The Family Upstairs – Lisa Jewell

Published By: Penguin
Pages: 480
Released On: 12/12/2019

In a large house in London’s fashionable Chelsea, a baby is awake in her cot. Well-fed and cared for, she is happily waiting for someone to pick her up.

In the kitchen lie three decomposing corpses. Close to them is a hastily scrawled note. 

They’ve been dead for several days.

Who has been looking after the baby? 

And where did they go?


Okay, who gave Lisa Jewell the right to be such a stunning author?!

I kept seeing recommendations for her books all over social media, and whilst I was intrigued, I never got round to reading them. But then I had some book points to spend so I thought, what better time to dip my toe in. But you can’t just dip your toe in the Lisa Jewell world. You leap head first. I devoured this book in one sitting and already have the sequel sitting on my bookshelf waiting to be read. And once I’ve finished that one, I just know I’ll have to order all her previous books.

This didn’t fit in to a single genre for me. It’s a murder mystery, it’s a thriller, it’s psychological and claustrophobic. It’s sort of everything wrapped in one and it’s delightful for it.

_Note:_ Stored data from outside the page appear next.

/-- An event of the part is due, by the rule that names it; the configured times in character times of 100 ns (R209). -/
def isDue (s : State) (c : Instr) : Prop :=
  (c = .transmitChoice ∧ (s.ring.transmitter = .gap 0 ∨
    (s.ring.transmitter = .idle ∧ (s.outbound ≠ [] ∨ s.ring.forwarding ≠ [])))) ∨
  (∃ a rest, s.ring.processing = a :: rest ∧ a.left = 0 ∧ c = receiptOf s.station.address a.bytes) ∨
  (∃ n f rest, s.ring.transmitter = .sendingOwn n ∧ s.outbound = f :: rest ∧ f.frame.length < n ∧ c = reportOf f.frame.body) ∨
  ((∃ n, s.ring.lossTimer = some n ∧ 200 ≤ n) ∧ c = .linkDown) ∨
  ((∃ n, s.ring.settleTimer = some n ∧ 1000 ≤ n) ∧ c = .linkUp) ∨
  (∃ cf e, s.station.config = some cf ∧ e ∈ s.claim.claims ∧ e.phase = .circulating ∧ cf.units.toNat * 100 ≤ e.timer ∧
    c = .circuitTimeout e.sequence) ∨
  (∃ cf k i, s.station.config = some cf ∧ i ∈ (s.lease.record k).intents ∧ 2 * (cf.units.toNat * 100) ≤ i.age ∧
    c = .intentExpiry k i.originator) ∨
  (∃ cf n, s.station.config = some cf ∧ s.roll.timer = some n ∧
    (cf.interval.toNat * 1000 + s.station.address.val * (cf.units.toNat * 10)) * 10 ≤ n ∧
    s.station.state = .active ∧ s.roll.outstanding = none ∧ c = .rollTimerExpiry) ∨
  (∃ cf o, s.station.config = some cf ∧ s.roll.outstanding = some o ∧ 3 * (cf.units.toNat * 100) ≤ o.age ∧
    ((o.phase = .circulating ∧ c = .rollLost) ∨ (o.phase = .abandoned ∧ c = .abandonedRollExpiry))) ∨
  (∃ cf o, s.station.config = some cf ∧ s.roll.retired = some o ∧ 3 * (cf.units.toNat * 100) ≤ o.age ∧ c = .retiredRollExpiry) ∨
  (s.probe.phase = .out ∧ 65535 ≤ s.probe.timer ∧ c = .probeTimeout) ∨
  (s.roll.held = true ∧ s.rosterWaits = false ∧ c = .heldOrigination) ∨
  (s.station.state = .leaving ∧ s.outbound = [] ∧ s.claim.claims = [] ∧ s.lease.holds = [] ∧ c = .endOfLeaving) ∨
  (s.table.posting ≠ [] ∧ s.table.completions < 14 ∧ s.table.queue.length < 16 ∧ c = .slotPosting)

/-- The whole of a station's invariant. -/
def Inv (s : State) : Prop :=
  s.replicaLawful ∧ s.holdsLawful ∧ s.outboundLawful ∧ s.queueWithinLimits ∧ s.readPositionWithin ∧ s.forwardingWithinLimits ∧
    s.table.numbered ∧ s.host.assembly.within = true ∧ s.leavingDone = false

end Sys2Proof.Statement

open Sys2Proof Sys2Proof.Machine Sys2Proof.Statement

/-! ### The queue of commands and the passing of time -/

/-- A step takes the command at the front and runs it on the state with the queue's rest. The queue is the model's (log 1). -/
def Obligations.StepRunsFrontCommand : Prop :=
  ∀ (c : Instr) (rest : List Instr) (s : State), s.pending = c :: rest →
    step s = exec c { s with pending := rest }

/-- With no command waiting: a step in reset keeps the state, but for the count of tPOR, whose end queues the release (R211, log 30); a
due event is queued; or one character time passes, which only happens when nothing is due. What an idle step is, and which of several due
events goes first, is the model's choice (log 2, log 7). A character time is 100 ns, the unit of every timer, each running from its own
start; on the tenth the microsecond counter rises by 1 and wraps at 65,536 (R138), and the probe timer of an OUT probe rises (log 19).
Circuit timers run while CIRCULATING, intent ages and the retired roll's age always, the outstanding roll's age but while QUEUED, the roll
timer unless stopped; that a timer stands still outside its phase is log 38. The transmitter sends a frame as START, its bytes in order
and END, then 4 IDLE. -/
def Obligations.IdleStepPassesTime : Prop :=
  (∀ s : State, s.pending = [] →
      (s.supplyLow = false → s.resetLow = true → step s = .next s) ∧
      (s.supplyLow = true → s.porTimer < 100000 → step s = .next { s with porTimer := s.porTimer + 1 }) ∧
      (s.supplyLow = true → 100000 ≤ s.porTimer →
        step s = .next { s with pending := [.resetReleased .powerOnEnds s.straps] }) ∧
      (s.inReset = false → (∀ c, ¬ isDue s c) → step s = .next s.characterTime) ∧
      (s.inReset = false → (∃ c, isDue s c) → ∃ c, isDue s c ∧ step s = .next { s with pending := [c] })) ∧
  (∀ s : State, s.station.subMicro < 10 →
      (s.station.subMicro + 1 < 10 → s.characterTime.probe = s.probe ∧
        s.characterTime.station = { s.station with subMicro := s.station.subMicro + 1 }) ∧
      (s.station.subMicro + 1 = 10 →
        s.characterTime.station = { s.station with subMicro := 0, micros := s.station.micros + 1 } ∧
        (s.probe.phase = .out → s.characterTime.probe = { s.probe with timer := s.probe.timer + 1 }) ∧
        (s.probe.phase ≠ .out → s.characterTime.probe = s.probe))) ∧
  (∀ s : State,
      let t := s.characterTime
      t.claim = { s.claim with
        claims := s.claim.claims.map (fun e => if e.phase = .circulating then { e with timer := e.timer + 1 } else e) } ∧
      (∀ k, t.lease.record k = { s.lease.record k with
        intents := (s.lease.record k).intents.map (fun i => { i with age := i.age + 1 }) }) ∧
      t.lease.holds = s.lease.holds ∧
      t.roll = { s.roll with
        outstanding := s.roll.outstanding.map (fun o => if o.phase = .queued then o else { o with age := o.age + 1 })
        retired := s.roll.retired.map (fun o => { o with age := o.age + 1 })
        timer := s.roll.timer.map (fun n => n + 1) } ∧
      t.table = s.table ∧ t.host = s.host ∧ t.outbound = s.outbound ∧ t.rxLine = s.rxLine.tail ∧ t.pending = s.pending) ∧
  (∀ s : State,
      let r := s.characterTime.ring
      let sends (c : LinkChar) (x : Transmitter) := r.txLine = c ∧ r.transmitter = x ∧ r.forwarding = s.ring.forwarding
      (s.ring.transmitter = .silent → sends .silence .silent) ∧ (s.ring.transmitter = .idle → sends .idle .idle) ∧
      (∀ n, s.ring.transmitter = .gap n → sends .idle (.gap (n - 1))) ∧
      (s.ring.transmitter = .endDue → sends .endChar (.gap 4)) ∧
      (∀ f rest, s.outbound = f :: rest →
        (s.ring.transmitter = .sendingOwn 0 → sends .start (.sendingOwn 1)) ∧
        (∀ n, s.ring.transmitter = .sendingOwn (n + 1) → sends (.data (f.frame.bytes.getD n 0)) (.sendingOwn (n + 2)))) ∧
      (∀ f rest, s.ring.forwarding = f :: rest →
        (s.ring.transmitter = .sendingForwarded 0 → sends .start (.sendingForwarded 1)) ∧
        (∀ n, s.ring.transmitter = .sendingForwarded (n + 1) → n + 1 < f.length →
          sends (.data (f.bytes.getD n 0)) (.sendingForwarded (n + 2))) ∧
        (∀ n, s.ring.transmitter = .sendingForwarded (n + 1) → n + 1 = f.length →
          r.txLine = .data (f.bytes.getD n 0) ∧ r.transmitter = .endDue ∧ r.forwarding = rest)))
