/-! ### enter -/

@[simp] theorem State.enter_supplyLow (st : StationState) (s : State) :
    (s.enter st).supplyLow = s.supplyLow := rfl
@[simp] theorem State.enter_resetLow (st : StationState) (s : State) :
    (s.enter st).resetLow = s.resetLow := rfl
@[simp] theorem State.enter_porTimer (st : StationState) (s : State) :
    (s.enter st).porTimer = s.porTimer := rfl
@[simp] theorem State.enter_straps (st : StationState) (s : State) :
    (s.enter st).straps = s.straps := rfl
@[simp] theorem State.enter_rxLine (st : StationState) (s : State) :
    (s.enter st).rxLine = s.rxLine := rfl
@[simp] theorem State.enter_station (st : StationState) (s : State) :
    (s.enter st).station = { s.station with state := st } := rfl
@[simp] theorem State.enter_lease (st : StationState) (s : State) :
    (s.enter st).lease = s.lease := rfl
@[simp] theorem State.enter_claim (st : StationState) (s : State) :
    (s.enter st).claim = s.claim := rfl
@[simp] theorem State.enter_table (st : StationState) (s : State) :
    (s.enter st).table = s.table := rfl
@[simp] theorem State.enter_roll (st : StationState) (s : State) :
    (s.enter st).roll = s.roll := rfl
@[simp] theorem State.enter_ring (st : StationState) (s : State) :
    (s.enter st).ring = s.ring := rfl
@[simp] theorem State.enter_outbound (st : StationState) (s : State) :
    (s.enter st).outbound = s.outbound := rfl
@[simp] theorem State.enter_probe (st : StationState) (s : State) :
    (s.enter st).probe = s.probe := rfl
@[simp] theorem State.enter_host (st : StationState) (s : State) :
    (s.enter st).host = s.host := rfl
@[simp] theorem State.enter_pending (st : StationState) (s : State) :
    (s.enter st).pending = s.pending := rfl

/-! ### sampleStraps -/

@[simp] theorem State.sampleStraps_supplyLow (a : StationAddr) (s : State) :
    (s.sampleStraps a).supplyLow = s.supplyLow := rfl
@[simp] theorem State.sampleStraps_resetLow (a : StationAddr) (s : State) :
    (s.sampleStraps a).resetLow = s.resetLow := rfl
@[simp] theorem State.sampleStraps_porTimer (a : StationAddr) (s : State) :
    (s.sampleStraps a).porTimer = s.porTimer := rfl
@[simp] theorem State.sampleStraps_straps (a : StationAddr) (s : State) :
    (s.sampleStraps a).straps = a := rfl
@[simp] theorem State.sampleStraps_rxLine (a : StationAddr) (s : State) :
    (s.sampleStraps a).rxLine = s.rxLine := rfl
@[simp] theorem State.sampleStraps_station (a : StationAddr) (s : State) :
    (s.sampleStraps a).station = { s.station with address := a } := rfl
@[simp] theorem State.sampleStraps_lease (a : StationAddr) (s : State) :
    (s.sampleStraps a).lease = s.lease := rfl
@[simp] theorem State.sampleStraps_claim (a : StationAddr) (s : State) :
    (s.sampleStraps a).claim = s.claim := rfl
@[simp] theorem State.sampleStraps_table (a : StationAddr) (s : State) :
    (s.sampleStraps a).table = s.table := rfl
@[simp] theorem State.sampleStraps_roll (a : StationAddr) (s : State) :
    (s.sampleStraps a).roll = s.roll := rfl
@[simp] theorem State.sampleStraps_ring (a : StationAddr) (s : State) :
    (s.sampleStraps a).ring = s.ring := rfl
@[simp] theorem State.sampleStraps_outbound (a : StationAddr) (s : State) :
    (s.sampleStraps a).outbound = s.outbound := rfl
@[simp] theorem State.sampleStraps_probe (a : StationAddr) (s : State) :
    (s.sampleStraps a).probe = s.probe := rfl
@[simp] theorem State.sampleStraps_host (a : StationAddr) (s : State) :
    (s.sampleStraps a).host = s.host := rfl
@[simp] theorem State.sampleStraps_pending (a : StationAddr) (s : State) :
    (s.sampleStraps a).pending = s.pending := rfl

/-! ### setRefused -/

@[simp] theorem State.setRefused_supplyLow (s : State) :
    (s.setRefused).supplyLow = s.supplyLow := rfl
@[simp] theorem State.setRefused_resetLow (s : State) :
    (s.setRefused).resetLow = s.resetLow := rfl
@[simp] theorem State.setRefused_porTimer (s : State) :
    (s.setRefused).porTimer = s.porTimer := rfl
@[simp] theorem State.setRefused_straps (s : State) :
    (s.setRefused).straps = s.straps := rfl
@[simp] theorem State.setRefused_rxLine (s : State) :
    (s.setRefused).rxLine = s.rxLine := rfl
@[simp] theorem State.setRefused_station (s : State) :
    (s.setRefused).station = s.station := rfl
@[simp] theorem State.setRefused_lease (s : State) :
    (s.setRefused).lease = s.lease := rfl
@[simp] theorem State.setRefused_claim (s : State) :
    (s.setRefused).claim = s.claim := rfl
@[simp] theorem State.setRefused_table (s : State) :
    (s.setRefused).table = s.table := rfl
@[simp] theorem State.setRefused_roll (s : State) :
    (s.setRefused).roll = s.roll := rfl
@[simp] theorem State.setRefused_ring (s : State) :
    (s.setRefused).ring = s.ring := rfl
@[simp] theorem State.setRefused_outbound (s : State) :
    (s.setRefused).outbound = s.outbound := rfl
@[simp] theorem State.setRefused_probe (s : State) :
    (s.setRefused).probe = s.probe := rfl
@[simp] theorem State.setRefused_host (s : State) :
    (s.setRefused).host = { s.host with refused := true } := rfl
@[simp] theorem State.setRefused_pending (s : State) :
    (s.setRefused).pending = s.pending := rfl

/-! ### countFormat -/

@[simp] theorem State.countFormat_supplyLow (s : State) :
    (s.countFormat).supplyLow = s.supplyLow := rfl
@[simp] theorem State.countFormat_resetLow (s : State) :
    (s.countFormat).resetLow = s.resetLow := rfl
@[simp] theorem State.countFormat_porTimer (s : State) :
    (s.countFormat).porTimer = s.porTimer := rfl
@[simp] theorem State.countFormat_straps (s : State) :
    (s.countFormat).straps = s.straps := rfl
@[simp] theorem State.countFormat_rxLine (s : State) :
    (s.countFormat).rxLine = s.rxLine := rfl
@[simp] theorem State.countFormat_station (s : State) :
    (s.countFormat).station = s.station := rfl
@[simp] theorem State.countFormat_lease (s : State) :
    (s.countFormat).lease = s.lease := rfl
@[simp] theorem State.countFormat_claim (s : State) :
    (s.countFormat).claim = s.claim := rfl
@[simp] theorem State.countFormat_table (s : State) :
    (s.countFormat).table = s.table := rfl
@[simp] theorem State.countFormat_roll (s : State) :
    (s.countFormat).roll = s.roll := rfl
@[simp] theorem State.countFormat_ring (s : State) :
    (s.countFormat).ring = { s.ring with formatCount := saturatingSucc s.ring.formatCount } := rfl
@[simp] theorem State.countFormat_outbound (s : State) :
    (s.countFormat).outbound = s.outbound := rfl
@[simp] theorem State.countFormat_probe (s : State) :
    (s.countFormat).probe = s.probe := rfl
@[simp] theorem State.countFormat_host (s : State) :
    (s.countFormat).host = s.host := rfl
@[simp] theorem State.countFormat_pending (s : State) :
    (s.countFormat).pending = s.pending := rfl

/-! ### countHop -/

@[simp] theorem State.countHop_supplyLow (s : State) :
    (s.countHop).supplyLow = s.supplyLow := rfl
@[simp] theorem State.countHop_resetLow (s : State) :
    (s.countHop).resetLow = s.resetLow := rfl
@[simp] theorem State.countHop_porTimer (s : State) :
    (s.countHop).porTimer = s.porTimer := rfl
@[simp] theorem State.countHop_straps (s : State) :
    (s.countHop).straps = s.straps := rfl
@[simp] theorem State.countHop_rxLine (s : State) :
    (s.countHop).rxLine = s.rxLine := rfl
@[simp] theorem State.countHop_station (s : State) :
    (s.countHop).station = s.station := rfl
@[simp] theorem State.countHop_lease (s : State) :
    (s.countHop).lease = s.lease := rfl
@[simp] theorem State.countHop_claim (s : State) :
    (s.countHop).claim = s.claim := rfl
@[simp] theorem State.countHop_table (s : State) :
    (s.countHop).table = s.table := rfl
@[simp] theorem State.countHop_roll (s : State) :
    (s.countHop).roll = s.roll := rfl
@[simp] theorem State.countHop_ring (s : State) :
    (s.countHop).ring = { s.ring with hopCount := saturatingSucc s.ring.hopCount } := rfl
@[simp] theorem State.countHop_outbound (s : State) :
    (s.countHop).outbound = s.outbound := rfl
@[simp] theorem State.countHop_probe (s : State) :
    (s.countHop).probe = s.probe := rfl
@[simp] theorem State.countHop_host (s : State) :
    (s.countHop).host = s.host := rfl
@[simp] theorem State.countHop_pending (s : State) :
    (s.countHop).pending = s.pending := rfl

/-! ### countOverflow -/

@[simp] theorem State.countOverflow_supplyLow (s : State) :
    (s.countOverflow).supplyLow = s.supplyLow := rfl
@[simp] theorem State.countOverflow_resetLow (s : State) :
    (s.countOverflow).resetLow = s.resetLow := rfl
@[simp] theorem State.countOverflow_porTimer (s : State) :
    (s.countOverflow).porTimer = s.porTimer := rfl
@[simp] theorem State.countOverflow_straps (s : State) :
    (s.countOverflow).straps = s.straps := rfl
@[simp] theorem State.countOverflow_rxLine (s : State) :
    (s.countOverflow).rxLine = s.rxLine := rfl
@[simp] theorem State.countOverflow_station (s : State) :
    (s.countOverflow).station = s.station := rfl
@[simp] theorem State.countOverflow_lease (s : State) :
    (s.countOverflow).lease = s.lease := rfl
@[simp] theorem State.countOverflow_claim (s : State) :
    (s.countOverflow).claim = s.claim := rfl
@[simp] theorem State.countOverflow_table (s : State) :
    (s.countOverflow).table = s.table := rfl
@[simp] theorem State.countOverflow_roll (s : State) :
    (s.countOverflow).roll = s.roll := rfl
@[simp] theorem State.countOverflow_ring (s : State) :
    (s.countOverflow).ring = { s.ring with overflowCount := saturatingSucc s.ring.overflowCount } := rfl
@[simp] theorem State.countOverflow_outbound (s : State) :
    (s.countOverflow).outbound = s.outbound := rfl
@[simp] theorem State.countOverflow_probe (s : State) :
    (s.countOverflow).probe = s.probe := rfl
@[simp] theorem State.countOverflow_host (s : State) :
    (s.countOverflow).host = s.host := rfl
@[simp] theorem State.countOverflow_pending (s : State) :
    (s.countOverflow).pending = s.pending := rfl

/-! ### finish -/

@[simp] theorem State.finish_supplyLow (i : SlotIx) (st : Status) (c : Content) (s : State) :
    (s.finish i st c).supplyLow = s.supplyLow := rfl
@[simp] theorem State.finish_resetLow (i : SlotIx) (st : Status) (c : Content) (s : State) :
    (s.finish i st c).resetLow = s.resetLow := rfl
@[simp] theorem State.finish_porTimer (i : SlotIx) (st : Status) (c : Content) (s : State) :
    (s.finish i st c).porTimer = s.porTimer := rfl
@[simp] theorem State.finish_straps (i : SlotIx) (st : Status) (c : Content) (s : State) :
    (s.finish i st c).straps = s.straps := rfl
@[simp] theorem State.finish_rxLine (i : SlotIx) (st : Status) (c : Content) (s : State) :
    (s.finish i st c).rxLine = s.rxLine := rfl
@[simp] theorem State.finish_station (i : SlotIx) (st : Status) (c : Content) (s : State) :
    (s.finish i st c).station = s.station := rfl
@[simp] theorem State.finish_lease (i : SlotIx) (st : Status) (c : Content) (s : State) :
    (s.finish i st c).lease = s.lease := rfl
@[simp] theorem State.finish_claim (i : SlotIx) (st : Status) (c : Content) (s : State) :
    (s.finish i st c).claim = s.claim := rfl
@[simp] theorem State.finish_table (i : SlotIx) (st : Status) (c : Content) (s : State) :
    (s.finish i st c).table = s.table.finish i st c := rfl
@[simp] theorem State.finish_roll (i : SlotIx) (st : Status) (c : Content) (s : State) :
    (s.finish i st c).roll = s.roll := rfl
@[simp] theorem State.finish_ring (i : SlotIx) (st : Status) (c : Content) (s : State) :
    (s.finish i st c).ring = s.ring := rfl
@[simp] theorem State.finish_outbound (i : SlotIx) (st : Status) (c : Content) (s : State) :
    (s.finish i st c).outbound = s.outbound := rfl
@[simp] theorem State.finish_probe (i : SlotIx) (st : Status) (c : Content) (s : State) :
    (s.finish i st c).probe = s.probe := rfl
@[simp] theorem State.finish_host (i : SlotIx) (st : Status) (c : Content) (s : State) :
    (s.finish i st c).host = s.host := rfl
@[simp] theorem State.finish_pending (i : SlotIx) (st : Status) (c : Content) (s : State) :
    (s.finish i st c).pending = s.pending := rfl

/-! ### startIdle -/

@[simp] theorem State.startIdle_supplyLow (b : State) (s : State) :
    (s.startIdle b).supplyLow = s.supplyLow := rfl
@[simp] theorem State.startIdle_resetLow (b : State) (s : State) :
    (s.startIdle b).resetLow = s.resetLow := rfl
@[simp] theorem State.startIdle_porTimer (b : State) (s : State) :
    (s.startIdle b).porTimer = s.porTimer := rfl
@[simp] theorem State.startIdle_straps (b : State) (s : State) :
    (s.startIdle b).straps = s.straps := rfl
@[simp] theorem State.startIdle_rxLine (b : State) (s : State) :
    (s.startIdle b).rxLine = s.rxLine := rfl
@[simp] theorem State.startIdle_station (b : State) (s : State) :
    (s.startIdle b).station = s.station := rfl
@[simp] theorem State.startIdle_lease (b : State) (s : State) :
    (s.startIdle b).lease = s.lease := rfl
@[simp] theorem State.startIdle_claim (b : State) (s : State) :
    (s.startIdle b).claim = s.claim := rfl
@[simp] theorem State.startIdle_table (b : State) (s : State) :
    (s.startIdle b).table = s.table := rfl
@[simp] theorem State.startIdle_roll (b : State) (s : State) :
    (s.startIdle b).roll = s.roll := rfl
@[simp] theorem State.startIdle_outbound (b : State) (s : State) :
    (s.startIdle b).outbound = s.outbound := rfl
@[simp] theorem State.startIdle_probe (b : State) (s : State) :
    (s.startIdle b).probe = s.probe := rfl
@[simp] theorem State.startIdle_host (b : State) (s : State) :
    (s.startIdle b).host = s.host := rfl
@[simp] theorem State.startIdle_pending (b : State) (s : State) :
    (s.startIdle b).pending = s.pending := rfl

It’s full of twists and turns and doesn’t allow you to get comfortable with the characters or the storyline. You’re always second guessing yourself, trying to figure it out at the same time as our protagonists.

I really liked the switching between narrators and time periods. Usually that would confuse me and I often find them unnecessary, but I feel it was vital in this book. Our protagonist Libby doesn’t know her history, so she couldn’t possibly narrate what happened, so we dip into the lives of other families, before it being neatly tied up – or so I thought. Now there’s a sequel out makes me assume there are some things that have been left open, and I’m super excited to unearth these again.

I’ve seen some reviews that negatively talk about the characters, whereas I thought they were the strongest part. This is neither plot heavy or character heavy, it’s both, but I thought the characterisations were fabulous. They’re not brash or over the top, and I think that makes the book even more thrilling, even more claustrophobic, because there’s this quiet terror running through them all and you end up getting sucked into this cruel, twisted world.

I won’t give away the complete plot – even though it’s been out for a few years I don’t want to put big spoilers, because a lot of its joy comes from going in blind – but themes that may seem a bit unbelievable at first glance, have been worked through this very human story so well that you absolutely believe they’re happening.

I’m so glad I finally read this book, in my opinion it thoroughly deserves all the raves it was getting and Lisa Jewell deserves all the praise. I can often find thrillers difficult to follow, but this was clearly set up and I found myself getting completely lost in it and I refused to part with it until I’d finished it. I am eager to know if the sequel is as brilliant – watch this space.